The grey-mantled wren is 12 to 13 cm long; a male O. b. minor weighed 9.0 g and a female O. b. branickii 10.2 g. The nominate adult has a tawny forecrown and a darker brown crown the merges into the gray of its back, which is browner on the rump. The tail is medium gray with prominent black bars and a white bar near the end. It has a faint grayish brown supercilium and the face and sides of the neck are also grayish brown. The throat, breast, and belly are white slightly tinged with buff, and the flanks are grayish. The adult O. b. minor is similar but the barring on the tail is reduced on the central feathers. The juvenile has more of a buff wash on the breast than the adult but is otherwise similar.

==Distribution and habitat==

The nominate grey-mantled wren has a discontinuous range in the southern part of Colombia's Eastern Andes and on the eastern slope of the main Andes through Ecuador and Peru to Bolivia's La Paz Department. In elevation it ranges from 1200 to 2300 m in Colombia, 1100 to 1900 m in Ecuador, 750 to 1800 m in Peru, and 1200 to 1700 m in Bolivia. O. b. minor is found on the west slope of Colombia's Western Andes and far northern Ecuador, mostly between 200 and 500 m but locally as low as 100 m. It inhabits the canopy and sub-canopy of humid montane forest.

==Behavior==
===Feeding===

No details are known about the grey-mantled wren's diet beyond that the species is insectivorous. It forages 15 to 30 m up in the canopy by constantly moving along branches while probing moss and lichens for prey. It usually is part of a mixed-species foraging flock.

===Breeding===

The grey-mantled wren's nest and eggs have not been documented.

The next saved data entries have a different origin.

/-- A port without a page part put off, whatever else becomes of it. -/
theorem State.awaitsNoMore_setPort (u : State) (p : Port) (l : LinkPort)
    (hl : ∀ x j, l.tx ≠ .accepted (.pagePart x j)) : u.AwaitsNoMore (u.setPort p l) := by
  intro q x j hw
  unfold State.Awaits at hw
  rw [State.port_setPort] at hw
  split at hw
  · exact absurd hw (hl x j)
  · exact hw

theorem State.Along.port {s u : State} {i : Page} (h : s.Along i u) (p : Port) (l : LinkPort)
    (hl : ∀ x j, l.tx ≠ .accepted (.pagePart x j)) : s.Along i (u.setPort p l) :=
  h.same (u.awaitsNoMore_setPort p l hl) (Or.inl rfl) rfl

theorem State.Along.answer {s u : State} {i : Page} (h : s.Along i u) (p : Port) (c : Status) (b : List Byte) :
    s.Along i (u.answer p c b) := h.port p _ nofun

/-- A course goes on where the exchange map keeps the page. -/
theorem State.Along.setMap {s u : State} {i : Page} (h : s.Along i u) {m : ExchangeMap}
    (hm : m.page i = u.map.page i) : s.Along i (u.setMap m) :=
  h.same (fun _ _ _ hw => hw) (Or.inl rfl) hm

theorem State.Along.setSched {s u : State} {i : Page} (h : s.Along i u) (c : Schedule)
    (hc : c.cycleCount = u.sched.cycleCount ∨ u.sched.cycleCount = s.sched.cycleCount) : s.Along i (u.setSched c) :=
  h.same (fun _ _ _ hw => hw) hc rfl

/-- A course goes on where the page's staging is removed. -/
theorem State.Along.unstaged {s u : State} {i : Page} (h : s.Along i u) {m : ExchangeMap}
    (hm : m.page i = { u.map.page i with staging := none }) : s.Along i (u.setMap m) :=
  h.restaged (v := u.setMap m) (fun _ _ _ hw => hw) (Or.inl rfl) (by rw [State.setMap_map, hm]) fun st hst => by
    rw [State.setMap_map, hm] at hst
    cases hst

theorem State.Along.removeStaging {s u : State} {i : Page} (h : s.Along i u) (j : Page) :
    s.Along i (u.setMap (u.map.removeStaging j)) := by
  have hp := u.map.removeStaging_page j i
  split at hp
  · rename_i hij
    subst hij
    exact h.unstaged hp
  · exact h.setMap hp

/-- The swap publishes the page only with a READY staging, which is the one that it had (R63). -/
theorem State.Along.swap {s u : State} {i : Page} (h : s.Along i u) (g : Group) :
    s.Along i (u.setMap (u.map.swap g u.sched.cycleCount).map) := by
  have hp := u.map.swap_page_ready g u.sched.cycleCount i
  generalize (u.map.swap g u.sched.cycleCount).map = m at hp ⊢
  split at hp
  · rename_i hready
    obtain ⟨st, hst, hstate⟩ : ∃ st, (u.map.page i).staging = some st ∧ st.state = .ready := by
      unfold ExchangeMap.ready at hready
      split at hready
      · rename_i st hst
        simp only [Bool.and_eq_true, decide_eq_true_eq] at hready
        exact ⟨st, hst, hready.2⟩
      · cases hready
    obtain ⟨hawaits, hcourse⟩ := h
    have hsince : ¬ s.StagedSince u i st := fun ⟨ho, _⟩ => absurd (ho.symm.trans hstate) (by simp)
    refine ⟨hawaits, ?_⟩
    cases hcourse with
    | kept hkept hold =>
      rcases hold st hst with ⟨st₀, hst₀, hholder, hr⟩ | hnew
      · refine .published st₀ u.sched.cycleCount (Or.inl rfl) hst₀ (hr hstate) ?_ fun st' hst' => ?_
        · have hframe : st.frame = st₀.frame := congrArg Prod.fst hholder
          rw [State.setMap_map, hp, hkept, hst]
          simp [PageRecord.published, hst₀, hframe]
        · rw [State.setMap_map, hp] at hst'
          cases hst'
      · exact absurd hnew hsince
    | published _ _ _ _ _ _ hnew => exact absurd (hnew st hst) hsince
  · exact h.setMap hp

/-! ### Claims -/

theorem State.Along.takeClaim {s u : State} {i : Page} (h : s.Along i u) (c : Claim) : s.Along i (u.takeClaim c).1 := by
  have ho := u.takeClaim_only c
  have hm : s.Along i (u.setMap (u.takeClaim c).1.map) := by
    rcases u.takeClaim_map c with hm | ⟨g, -, -, hm⟩ <;> rw [hm]
    · exact h
    · exact h.swap g
  exact hm.others rfl ho.sched ho.link

theorem State.Along.takeClaims {s u : State} {i : Page} (h : s.Along i u) (cs : List Claim) :
    s.Along i (u.takeClaims cs).1 := u.takeClaims_keeps (s.Along i) (fun _ c hu => hu.takeClaim c) cs h

/-- The countdown keeps the page's staging with fewer cycles left, or lets it expire (R9, R25). -/
theorem State.Along.countStagings {s u : State} {i : Page} (h : s.Along i u) :
    s.Along i (u.setMap u.map.countStagings.1) := by
  have hp := u.map.countStagings_page i
  generalize u.map.countStagings.1 = m at hp ⊢
  unfold PageRecord.counted at hp
  split at hp
  · exact h.setMap hp
  · rename_i st hst
    split at hp
    · split at hp
      · exact h.unstaged hp
      · refine h.restaged (v := u.setMap _) (fun _ _ _ hw => hw) (Or.inl rfl) (by rw [State.setMap_map, hp])
          fun st' hst' => Or.inl ⟨st, hst, ?_⟩
        rw [State.setMap_map, hp] at hst'
        cases hst'
        exact ⟨rfl, Or.inl⟩
    · exact h.setMap hp

/-- A staging marked READY by the outstanding STAGE_READY of its stager, which is answered (R22). -/
theorem State.Along.marked {s u : State} {i j : Page} (h : s.Along i u) {p : Port} {pp : PortPage} {st : Staging}
    (hw : u.Awaits p (.stageReady pp) j) (hst : (u.map.page j).staging = some st) (hp : st.stager = p) :
    s.Along i ((u.setMap (u.map.setPage j { u.map.page j with staging := some { st with state := .ready } })).answer p
      .ok []) := by
  have hset := u.map.page_setPage j i { u.map.page j with staging := some { st with state := .ready } }
  have hmore : u.AwaitsNoMore ((u.setMap (u.map.setPage j
      { u.map.page j with staging := some { st with state := .ready } })).answer p .ok []) :=
    State.awaitsNoMore_setPort (u.setMap _) p _ nofun
  split at hset
  · rename_i hij
    subst hij
    refine h.restaged hmore (Or.inl rfl) ?_ fun st' hst' => Or.inl ⟨st, hst, ?_⟩
    · rw [State.answer_map, State.setMap_map, hset]
    · rw [State.answer_map, State.setMap_map, hset] at hst'
      cases hst'
      exact ⟨rfl, fun _ => Or.inr ⟨pp, hp ▸ hw⟩⟩
  · exact h.same hmore (Or.inl rfl) hset

theorem State.Along.markReady {s u : State} {i : Page} (h : s.Along i u) (p : Port) : s.Along i (u.markReady p) := by
  rcases u.markReady_eq p with he | ⟨pp, j, st, hw, -, hst, hp, -, he⟩ <;> rw [he]
  · exact h
  · exact h.marked hw hst hp
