-- ==== Sys2Proof/Machine/Codes.lean ====
section
/-!
DEFINITION. The numeric codes of the enumerations on the ports (R114), and which records are terminal (R117).
-/
namespace Sys2Proof.Machine

/-- The kind of a descriptor (R24). -/
def Descriptor.kind : Descriptor → Kind
  | .invalid => .invalid
  | .table _ _ _ => .table
  | .block _ _ => .block
  | .page _ _ => .page

/-- `kind` code (R114). -/
def Kind.code : Kind → BitVec 2
  | .invalid => 0#2
  | .table => 1#2
  | .block => 2#2
  | .page => 3#2

/-- `reason` code (R114). -/
def Reason.code : Reason → BitVec 2
  | .invalidEntry => 1#2
  | .unreadableMemory => 2#2
  | .registerUnavailable => 3#2

/-- `RegSel` code (R114). -/
def RegSel.code : RegSel → BitVec 3
  | .ttbr0El1 => 0#3
  | .ttbr1El1 => 1#3
  | .tcrEl1 => 2#3
  | .sctlrEl1 => 3#3
  | .pc => 4#3

/-- `accessClass` code (R114). -/
def AccessClass.code : AccessClass → BitVec 3
  | .rwPrivOnly => 0#3
  | .rwAll => 1#3
  | .roPrivOnly => 2#3
  | .roAll => 3#3
  | .unknown => 7#3

/-- `shareability` code (R114). -/
def Shareability.code : Shareability → BitVec 3
  | .nonShareable => 0#3
  | .reserved => 1#3
  | .outerShareable => 2#3
  | .innerShareable => 3#3
  | .unknown => 7#3

/-- `executability` code (R114). -/
def Executability.code : Executability → BitVec 1
  | .executable => 0#1
  | .notExecutable => 1#1

/-- Record type code (R114). -/
def Record.typeCode : Record → BitVec 4
  | .wEntry _ _ _ _ _ _ => 1#4
  | .eEntry _ _ _ _ _ _ _ => 2#4
  | .eUnread _ _ _ _ => 3#4
  | .eTableEnd _ _ _ _ => 4#4
  | .rDecomp _ => 8#4
  | .rRoot _ => 9#4
  | .rDesc _ => 10#4
  | .rPerm _ => 11#4
  | .rMapped _ _ _ => 12#4
  | .rFault _ _ _ => 13#4
  | .rAbort _ _ => 14#4
  | .rEnumDone => 15#4
  | .rIllegal _ => 0#4

/-- Whether a record ends its operation (R117). -/
def Record.terminal : Record → Bool
  | .wEntry _ _ _ _ _ _ => false
  | .eEntry _ _ _ _ _ _ _ => false
  | .eUnread _ _ _ _ => false
  | .eTableEnd _ _ _ _ => false
  | .rDecomp _ => true
  | .rRoot _ => true
  | .rDesc _ => true
  | .rPerm _ => true
  | .rMapped _ _ _ => true
  | .rFault _ _ _ => true
  | .rAbort _ _ => true
  | .rEnumDone => true
  | .rIllegal _ => true

end Sys2Proof.Machine
end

Its relative the tooth-billed wren is thought to nest in tree cavities, so grey-mantled might do so.

===Vocalization===
The grey-mantled wren's typical song is "a short dry trill". It also sings "a series of whistled notes".

==Status==
The IUCN has assessed the grey-mantled wren as being of Least Concern. However, it "usually is considered to be uncommon or even rare" and "its population is suspected to be in decline".